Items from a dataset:
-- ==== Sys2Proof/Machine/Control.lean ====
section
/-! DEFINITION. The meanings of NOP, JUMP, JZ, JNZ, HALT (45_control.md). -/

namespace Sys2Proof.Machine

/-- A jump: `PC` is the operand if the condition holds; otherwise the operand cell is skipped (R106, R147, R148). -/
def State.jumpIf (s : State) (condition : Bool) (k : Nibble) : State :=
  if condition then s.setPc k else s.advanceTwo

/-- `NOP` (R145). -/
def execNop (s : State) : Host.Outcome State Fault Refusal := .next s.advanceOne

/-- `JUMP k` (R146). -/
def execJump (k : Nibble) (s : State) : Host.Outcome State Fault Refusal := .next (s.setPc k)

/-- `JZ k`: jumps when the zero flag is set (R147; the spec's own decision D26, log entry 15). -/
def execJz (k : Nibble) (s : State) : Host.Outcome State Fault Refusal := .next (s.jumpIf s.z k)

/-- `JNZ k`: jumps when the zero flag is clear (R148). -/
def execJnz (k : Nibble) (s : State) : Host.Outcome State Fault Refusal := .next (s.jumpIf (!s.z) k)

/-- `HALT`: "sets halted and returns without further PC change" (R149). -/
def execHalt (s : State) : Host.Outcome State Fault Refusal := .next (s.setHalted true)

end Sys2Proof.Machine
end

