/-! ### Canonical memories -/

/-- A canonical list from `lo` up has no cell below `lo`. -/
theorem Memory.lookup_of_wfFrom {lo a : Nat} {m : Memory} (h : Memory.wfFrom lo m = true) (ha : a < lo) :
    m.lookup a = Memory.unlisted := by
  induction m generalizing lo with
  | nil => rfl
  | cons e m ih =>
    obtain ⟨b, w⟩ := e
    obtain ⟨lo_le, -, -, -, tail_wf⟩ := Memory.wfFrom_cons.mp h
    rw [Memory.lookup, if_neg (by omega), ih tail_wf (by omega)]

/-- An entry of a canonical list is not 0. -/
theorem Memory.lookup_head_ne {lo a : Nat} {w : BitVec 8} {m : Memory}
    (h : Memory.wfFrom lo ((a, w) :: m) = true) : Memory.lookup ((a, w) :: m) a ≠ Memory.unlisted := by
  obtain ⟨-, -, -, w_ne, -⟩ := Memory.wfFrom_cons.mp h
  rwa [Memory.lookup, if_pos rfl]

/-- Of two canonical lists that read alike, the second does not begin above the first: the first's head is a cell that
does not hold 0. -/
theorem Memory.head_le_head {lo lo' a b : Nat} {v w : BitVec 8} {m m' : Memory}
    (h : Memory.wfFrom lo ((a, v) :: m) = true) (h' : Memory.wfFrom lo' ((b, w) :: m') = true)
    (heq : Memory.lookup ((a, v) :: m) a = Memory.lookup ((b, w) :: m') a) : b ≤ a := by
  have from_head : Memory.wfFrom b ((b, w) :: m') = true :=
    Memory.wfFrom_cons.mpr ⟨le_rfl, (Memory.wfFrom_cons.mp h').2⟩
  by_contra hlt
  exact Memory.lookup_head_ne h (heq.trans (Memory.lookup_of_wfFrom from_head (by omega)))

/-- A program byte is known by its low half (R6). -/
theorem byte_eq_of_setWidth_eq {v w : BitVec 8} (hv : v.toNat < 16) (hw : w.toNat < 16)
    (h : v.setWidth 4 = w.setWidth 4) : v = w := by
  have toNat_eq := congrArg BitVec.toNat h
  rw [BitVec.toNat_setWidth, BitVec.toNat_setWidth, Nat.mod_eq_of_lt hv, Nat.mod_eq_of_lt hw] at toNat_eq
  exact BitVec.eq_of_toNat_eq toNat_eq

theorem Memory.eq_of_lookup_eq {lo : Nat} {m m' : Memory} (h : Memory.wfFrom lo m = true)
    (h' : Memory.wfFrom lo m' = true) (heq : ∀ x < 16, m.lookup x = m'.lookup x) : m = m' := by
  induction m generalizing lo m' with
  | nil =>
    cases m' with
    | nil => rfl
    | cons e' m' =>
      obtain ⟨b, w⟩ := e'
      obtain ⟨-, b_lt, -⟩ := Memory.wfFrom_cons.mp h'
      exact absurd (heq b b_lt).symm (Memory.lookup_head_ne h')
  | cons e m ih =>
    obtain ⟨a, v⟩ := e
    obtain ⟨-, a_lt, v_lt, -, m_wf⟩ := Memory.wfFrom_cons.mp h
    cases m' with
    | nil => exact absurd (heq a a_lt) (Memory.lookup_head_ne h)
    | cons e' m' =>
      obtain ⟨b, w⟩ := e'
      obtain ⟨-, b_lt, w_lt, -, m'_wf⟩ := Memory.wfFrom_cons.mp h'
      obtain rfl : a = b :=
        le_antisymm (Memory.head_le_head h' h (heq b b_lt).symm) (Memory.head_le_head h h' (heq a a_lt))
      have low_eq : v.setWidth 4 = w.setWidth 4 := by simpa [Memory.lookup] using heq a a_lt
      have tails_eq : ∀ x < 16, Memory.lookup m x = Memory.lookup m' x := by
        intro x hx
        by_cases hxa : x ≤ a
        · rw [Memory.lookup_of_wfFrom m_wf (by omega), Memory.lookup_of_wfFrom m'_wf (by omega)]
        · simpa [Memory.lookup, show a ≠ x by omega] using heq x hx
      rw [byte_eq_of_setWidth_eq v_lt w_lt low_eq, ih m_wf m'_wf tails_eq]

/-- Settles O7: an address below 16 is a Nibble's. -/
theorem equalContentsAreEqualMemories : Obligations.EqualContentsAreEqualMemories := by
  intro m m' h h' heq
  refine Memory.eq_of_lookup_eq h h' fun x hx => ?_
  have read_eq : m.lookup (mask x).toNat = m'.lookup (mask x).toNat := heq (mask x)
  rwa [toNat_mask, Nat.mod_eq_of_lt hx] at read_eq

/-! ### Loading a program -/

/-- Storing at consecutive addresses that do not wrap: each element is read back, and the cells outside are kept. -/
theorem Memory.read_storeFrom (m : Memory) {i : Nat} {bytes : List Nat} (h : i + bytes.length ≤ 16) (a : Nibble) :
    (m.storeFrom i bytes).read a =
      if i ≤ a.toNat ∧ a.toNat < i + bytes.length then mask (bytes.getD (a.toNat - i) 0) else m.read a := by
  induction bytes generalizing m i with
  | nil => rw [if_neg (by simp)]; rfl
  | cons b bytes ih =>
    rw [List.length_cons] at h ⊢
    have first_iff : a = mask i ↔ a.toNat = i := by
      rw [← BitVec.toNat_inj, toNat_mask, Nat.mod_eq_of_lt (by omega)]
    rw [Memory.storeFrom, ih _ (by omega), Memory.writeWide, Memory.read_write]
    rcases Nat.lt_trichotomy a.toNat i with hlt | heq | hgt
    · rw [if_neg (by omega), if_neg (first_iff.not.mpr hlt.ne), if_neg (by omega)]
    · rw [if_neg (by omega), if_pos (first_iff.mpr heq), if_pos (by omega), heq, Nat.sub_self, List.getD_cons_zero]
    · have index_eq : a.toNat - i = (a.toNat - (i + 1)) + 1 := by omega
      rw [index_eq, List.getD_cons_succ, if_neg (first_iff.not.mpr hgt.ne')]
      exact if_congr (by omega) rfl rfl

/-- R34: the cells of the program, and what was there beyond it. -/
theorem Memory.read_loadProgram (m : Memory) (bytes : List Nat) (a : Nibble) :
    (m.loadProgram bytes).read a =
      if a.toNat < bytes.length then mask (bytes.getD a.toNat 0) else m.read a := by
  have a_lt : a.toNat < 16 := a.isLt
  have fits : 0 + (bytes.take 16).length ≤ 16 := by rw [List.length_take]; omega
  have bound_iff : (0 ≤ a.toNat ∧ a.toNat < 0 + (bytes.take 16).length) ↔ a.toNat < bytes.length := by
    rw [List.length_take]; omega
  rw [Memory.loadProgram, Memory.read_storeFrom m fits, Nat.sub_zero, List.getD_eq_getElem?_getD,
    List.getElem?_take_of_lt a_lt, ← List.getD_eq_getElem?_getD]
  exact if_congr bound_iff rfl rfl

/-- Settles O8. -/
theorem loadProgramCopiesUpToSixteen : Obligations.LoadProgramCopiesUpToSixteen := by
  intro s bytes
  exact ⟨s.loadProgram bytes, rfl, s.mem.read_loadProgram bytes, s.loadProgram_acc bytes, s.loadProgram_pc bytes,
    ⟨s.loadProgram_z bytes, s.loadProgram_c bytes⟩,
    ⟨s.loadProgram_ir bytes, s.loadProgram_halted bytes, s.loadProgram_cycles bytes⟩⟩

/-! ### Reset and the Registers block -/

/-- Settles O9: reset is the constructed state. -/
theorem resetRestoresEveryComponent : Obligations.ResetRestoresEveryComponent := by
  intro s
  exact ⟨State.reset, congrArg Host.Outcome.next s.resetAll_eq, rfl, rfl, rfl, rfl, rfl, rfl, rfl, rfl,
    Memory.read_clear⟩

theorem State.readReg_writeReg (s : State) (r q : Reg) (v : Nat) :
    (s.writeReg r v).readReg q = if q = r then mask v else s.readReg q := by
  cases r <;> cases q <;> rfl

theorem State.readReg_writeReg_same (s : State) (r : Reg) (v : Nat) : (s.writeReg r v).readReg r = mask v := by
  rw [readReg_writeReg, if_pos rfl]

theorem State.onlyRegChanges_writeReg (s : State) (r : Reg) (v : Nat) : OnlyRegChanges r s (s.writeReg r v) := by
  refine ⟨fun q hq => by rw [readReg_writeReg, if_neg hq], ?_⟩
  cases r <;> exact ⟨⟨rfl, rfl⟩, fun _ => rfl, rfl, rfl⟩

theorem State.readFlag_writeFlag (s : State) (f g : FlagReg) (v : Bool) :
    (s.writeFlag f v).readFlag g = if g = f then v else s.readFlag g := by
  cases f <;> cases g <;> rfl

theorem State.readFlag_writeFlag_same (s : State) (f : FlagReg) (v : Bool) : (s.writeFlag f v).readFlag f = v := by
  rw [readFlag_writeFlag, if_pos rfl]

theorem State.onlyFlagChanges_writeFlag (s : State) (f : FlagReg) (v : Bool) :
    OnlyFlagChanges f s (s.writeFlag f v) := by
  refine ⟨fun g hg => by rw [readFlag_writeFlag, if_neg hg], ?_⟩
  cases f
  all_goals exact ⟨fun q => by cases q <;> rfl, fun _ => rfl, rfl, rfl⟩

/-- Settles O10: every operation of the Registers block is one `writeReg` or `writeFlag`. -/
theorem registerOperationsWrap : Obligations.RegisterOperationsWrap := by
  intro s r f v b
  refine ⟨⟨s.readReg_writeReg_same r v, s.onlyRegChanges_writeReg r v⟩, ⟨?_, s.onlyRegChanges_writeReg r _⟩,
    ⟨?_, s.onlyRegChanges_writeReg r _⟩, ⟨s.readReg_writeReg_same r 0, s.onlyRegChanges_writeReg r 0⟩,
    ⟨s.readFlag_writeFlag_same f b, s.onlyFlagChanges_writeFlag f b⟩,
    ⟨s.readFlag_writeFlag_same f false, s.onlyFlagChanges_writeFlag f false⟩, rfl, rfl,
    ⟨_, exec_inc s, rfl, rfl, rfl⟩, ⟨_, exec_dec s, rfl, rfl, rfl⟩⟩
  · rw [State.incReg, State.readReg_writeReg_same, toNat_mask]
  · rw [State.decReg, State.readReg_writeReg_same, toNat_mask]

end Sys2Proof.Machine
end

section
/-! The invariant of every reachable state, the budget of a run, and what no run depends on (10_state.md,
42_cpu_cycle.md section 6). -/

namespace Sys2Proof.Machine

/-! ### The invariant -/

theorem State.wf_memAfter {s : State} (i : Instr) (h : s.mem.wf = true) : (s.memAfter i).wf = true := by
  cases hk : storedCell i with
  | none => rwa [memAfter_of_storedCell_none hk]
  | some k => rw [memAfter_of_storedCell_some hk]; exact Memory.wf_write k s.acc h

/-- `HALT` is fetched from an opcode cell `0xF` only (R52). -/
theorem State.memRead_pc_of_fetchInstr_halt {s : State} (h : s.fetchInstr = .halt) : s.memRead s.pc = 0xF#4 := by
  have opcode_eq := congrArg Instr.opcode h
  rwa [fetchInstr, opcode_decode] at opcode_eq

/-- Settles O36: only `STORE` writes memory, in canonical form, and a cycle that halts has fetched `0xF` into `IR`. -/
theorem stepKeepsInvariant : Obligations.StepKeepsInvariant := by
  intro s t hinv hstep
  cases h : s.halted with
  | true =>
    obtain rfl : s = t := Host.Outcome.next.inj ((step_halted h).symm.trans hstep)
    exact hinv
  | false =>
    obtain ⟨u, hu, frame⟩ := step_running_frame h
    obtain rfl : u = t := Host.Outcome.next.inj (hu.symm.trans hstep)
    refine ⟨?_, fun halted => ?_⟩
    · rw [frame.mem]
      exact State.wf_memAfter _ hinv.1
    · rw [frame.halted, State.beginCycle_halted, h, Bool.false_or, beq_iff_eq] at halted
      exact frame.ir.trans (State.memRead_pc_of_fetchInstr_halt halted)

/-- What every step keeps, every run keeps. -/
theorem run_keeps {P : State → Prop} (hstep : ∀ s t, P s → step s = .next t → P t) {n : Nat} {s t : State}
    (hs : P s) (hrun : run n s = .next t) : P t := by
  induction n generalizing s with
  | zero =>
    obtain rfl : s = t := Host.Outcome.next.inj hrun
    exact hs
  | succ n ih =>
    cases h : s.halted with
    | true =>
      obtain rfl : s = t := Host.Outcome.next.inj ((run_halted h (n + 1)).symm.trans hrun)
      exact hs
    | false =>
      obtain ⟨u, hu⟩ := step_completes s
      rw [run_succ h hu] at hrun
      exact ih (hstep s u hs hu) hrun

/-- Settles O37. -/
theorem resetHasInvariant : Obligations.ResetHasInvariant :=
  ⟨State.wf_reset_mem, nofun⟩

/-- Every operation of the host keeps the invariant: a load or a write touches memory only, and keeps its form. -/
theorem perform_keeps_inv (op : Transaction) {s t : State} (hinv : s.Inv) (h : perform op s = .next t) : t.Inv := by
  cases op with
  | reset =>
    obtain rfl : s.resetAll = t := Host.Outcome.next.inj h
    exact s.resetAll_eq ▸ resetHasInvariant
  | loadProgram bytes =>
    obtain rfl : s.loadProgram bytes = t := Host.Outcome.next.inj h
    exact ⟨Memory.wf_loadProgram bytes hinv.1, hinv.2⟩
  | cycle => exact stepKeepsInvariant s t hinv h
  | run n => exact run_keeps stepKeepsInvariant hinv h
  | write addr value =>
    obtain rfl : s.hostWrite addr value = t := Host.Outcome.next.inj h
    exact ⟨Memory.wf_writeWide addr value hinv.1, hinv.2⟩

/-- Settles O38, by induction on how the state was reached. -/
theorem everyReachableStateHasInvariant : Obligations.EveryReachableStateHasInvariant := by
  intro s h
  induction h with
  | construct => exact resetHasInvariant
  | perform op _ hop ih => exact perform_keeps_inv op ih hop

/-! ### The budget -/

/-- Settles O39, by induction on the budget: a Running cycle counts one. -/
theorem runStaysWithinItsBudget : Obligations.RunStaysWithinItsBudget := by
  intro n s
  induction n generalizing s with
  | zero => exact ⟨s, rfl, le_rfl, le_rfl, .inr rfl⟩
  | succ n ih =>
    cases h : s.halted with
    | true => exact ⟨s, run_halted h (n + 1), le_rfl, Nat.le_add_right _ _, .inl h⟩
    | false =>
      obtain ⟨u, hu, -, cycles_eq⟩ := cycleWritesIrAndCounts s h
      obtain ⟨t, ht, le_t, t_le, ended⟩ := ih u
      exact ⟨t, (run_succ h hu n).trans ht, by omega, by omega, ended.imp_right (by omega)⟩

» EXERCISE
Return a word-for-word copy of the lines above from the one holding "its form. -/" through the one holding "obtain rfl : s.resetAll", with both of them included and nothing besides.

» ANSWER BELOW
/-- Every operation of the host keeps the invariant: a load or a write touches memory only, and keeps its form. -/
theorem perform_keeps_inv (op : Transaction) {s t : State} (hinv : s.Inv) (h : perform op s = .next t) : t.Inv := by
  cases op with
  | reset =>
    obtain rfl : s.resetAll = t := Host.Outcome.next.inj h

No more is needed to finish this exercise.